I am not alone in my conviction that the poems I care about can offer a path to the good life. In recent years, books prescribing literary or philosophical figures as guides have proliferated, a genre unto themselves. Consider Alain de Botton’s How Proust Can Change Your Life, William Braxton Irvine’s A Guide to the Good Life: The Ancient Art of Stoic Joy, or Sarah Bakewell’s How to Live, or a Life of Montaigne in One Question and Twenty Attempts at an Answer. John Kaag’s Hiking with Nietzsche: On Becoming Who You Are and Sick Souls, Healthy Minds: How William James Can Save Your Life blend analysis with memoir, as do the bibliomemoirs My Life in Middlemarch and A Jane Austen Education: How Six Novels Taught Me About Love, Friendship, and the Things that Really Matter, by Rebecca Mead and William Deresiewicz, respectively. Whether about philosophers or fiction writers, these books share the belief that reading has ethical import. To those inclined to read purely for pleasure, they say that reading can matter.
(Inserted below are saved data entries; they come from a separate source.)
/-! ## CONFIG (R420) -/

/-- A region of `n` bytes is read for command k and loaded. -/
def State.readRegion (s : State) (k n : Nat) (load : State → List Byte → State) : State :=
  match s.readCmd k (s.cmds.get k).arg0.toNat n with
  | .wait s => s
  | .bad cause => s.faultCmd k cause
  | .ok bs => load s bs

/-- CONFIG (R420). -/
def execConfig (cmd : Nat) (s : State) : Out :=
  let c := s.cmds.get cmd
  if c.st != .taken then .next s
  else if selBad c then .next (s.finishCmd cmd csForm 0)
  else if s.regionBusy cmd then .next s
  else
    match selKind c with
    | 0 => .next (s.readRegion cmd 2048 fun s bs => s.loadTable cmd bs c.arg0)
    | 1 => .next (s.readRegion cmd 32 fun s h => s.readRegion cmd (32 + 32 * programLen h) fun s bs => s.loadProgram cmd bs c.arg0)
    | 2 => .next (s.loadImage cmd)
    | _ => .next (s.readRegion cmd 1024 fun s bs => s.loadSpills cmd bs)

/-! ## DELTA (R421) -/

/-- A patch: offset, length, address of its bytes. -/
structure Patch where
  off : Nat
  len : Nat
  data : Nat
  deriving DecidableEq, Repr, Inhabited

/-- Patch i of a body; none when it breaks R421. -/
def patchAt (body : List Byte) (i size : Nat) : Option Patch :=
  let e : BitVec 128 := BitVec.ofNat 128 (leNat ((body.drop (64 + 16 * i)).take 16))
  let p : Patch := ⟨bitsOf e 0 32, bitsOf e 32 32, bitsOf e 64 56⟩
  if bitsOf e 120 8 ≠ 0 || p.len = 0 || p.len % 8 ≠ 0 || p.off % 8 ≠ 0 || p.off + p.len > size then none else some p

/-- A copy with bytes replaced. -/
def patchBytes (bs : List Byte) (off : Nat) (new : List Byte) : List Byte := bs.take off ++ new ++ bs.drop (off + new.length)

/-- What a patched copy comes to. -/
inductive PatchR where
  | ok (bs : List Byte)
  | wait (s : State)
  | bad (cause : BitVec 8)
  deriving DecidableEq, Repr

/-- The patches apply in order. -/
def State.applyPatches (s : State) (k : Nat) : List Patch → List Byte → PatchR
  | [], bs => .ok bs
  | p :: ps, bs =>
    match s.readCmd k p.data p.len with
    | .wait s => .wait s
    | .bad cause => .bad cause
    | .ok new => s.applyPatches k ps (patchBytes bs p.off new)

/-- The contents that a delta patches: an operator table, a program, or the element records of the handle's image (R93, R421). -/
def State.deltaBase (s : State) (c : Cmd) : Option (List Byte) :=
  match selKind c with
  | 2 =>
    let i := (s.part c.part).images.get (selHandle c)
    if i.present then some (imgBody i.bytes) else none
  | k =>
    let r := if k = 0 then (s.die (selDie c)).opTable else (s.die (selDie c)).carousel
    if r.present then some r.bytes else none

/-- The patched copy is taken: a table or program at the next layer boundary; an image once the handle's benches have drained. -/
def State.takePatched (s : State) (k : Nat) (bs : List Byte) : State :=
  let c := s.cmds.get k
  match selKind c with
  | 0 => s.loadTable k bs (s.die (selDie c)).opTable.backing
  | 1 => if bs.length = 32 + 32 * programLen bs then s.loadProgram k bs (s.die (selDie c)).carousel.backing else s.finishCmd k csForm 0
  | _ =>
    let old := ((s.part c.part).images.get (selHandle c)).bytes
    let img := old.take 32 ++ leBytes 32 (sha3 bs).toNat ++ bs
    if !imageOk img (fun _ => 256) then s.finishCmd k csForm 0
    else
      (s.updPart c.part fun p => { p with images := p.images.upd (selHandle c) fun i => { i with patched := some img } }).updCmd k
        fun c => { c with st := .running }

/-- The body is read and checked: BASEDIG against the region's digest, NEWDIG against the patched copy's. -/
def State.readDelta (s : State) (k : Nat) : State :=
  let c := s.cmds.get k
  match s.readCmd k c.arg0.toNat (64 + 16 * selPatches c) with
  | .wait s => s
  | .bad cause => s.faultCmd k cause
  | .ok body =>
    match s.deltaBase c with
    | none => s.finishCmd k csDigest 0
    | some base =>
      if (s.targetsOf c).any (fun r => (s.region r).failed) || (sha3 base).toNat ≠ leNat (body.take 32) then s.finishCmd k csDigest 0
      else
        match (List.range (selPatches c)).mapM fun i => patchAt body i base.length with
        | none => s.finishCmd k csForm 0
        | some ps =>
          match s.applyPatches k ps base with
          | .wait s => s
          | .bad cause => s.faultCmd k cause
          | .ok bs => if (sha3 bs).toNat ≠ leNat ((body.drop 32).take 32) then s.finishCmd k csDigest 0 else s.takePatched k bs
To those trained in the hermeneutics of suspicion, they remind us that we can come to literature in more than one posture, for more than one reason. The practice of bibliotherapy, in which a therapist or teacher and her patients or students discuss fiction in order to provide therapeutic benefit, relies on the possibility that literature can heal. Writing about her experience with bibliotherapy in the New Yorker, Ceridwen Dovey asserts, “In a secular age, I suspect that reading fiction is one of the few remaining paths to transcendence, that elusive state in which the distance between the self and the universe shrinks. Reading fiction makes me lose all sense of self, but at the same time makes me feel most uniquely myself.” Dovey’s observation, which strikes me as Romantic in its own right, aligns with pedagogical currents in the scholarship of teaching and learning that underscore the importance of being “human first, professor second,” so that, in turn, it is our students’ uniqueness, their individual interests and needs, that drives our pedagogies (Davidson).
Still, the question remains, as it always does, of how to embody and transmit these convictions, however deeply held, in the classroom. Tell your students that a bunch of poems have the potential to change their lives, and you’ll be met with skepticism, at best. For me, the answer doesn’t lie in any set of best practices, hacks, or tips. Instead, it comes down to modeling. Spend 16 weeks making plain what the literature means to you, giving the students opportunities to internalize and repurpose the ideas they encounter, and it will likely come to mean something to them, too. What I feel most proud of when I reflect on my own teaching British and American Romanticisms is not any particular technique or assignment. It’s that my students and I created a space where it was okay to take things personally. That in itself is an innovation.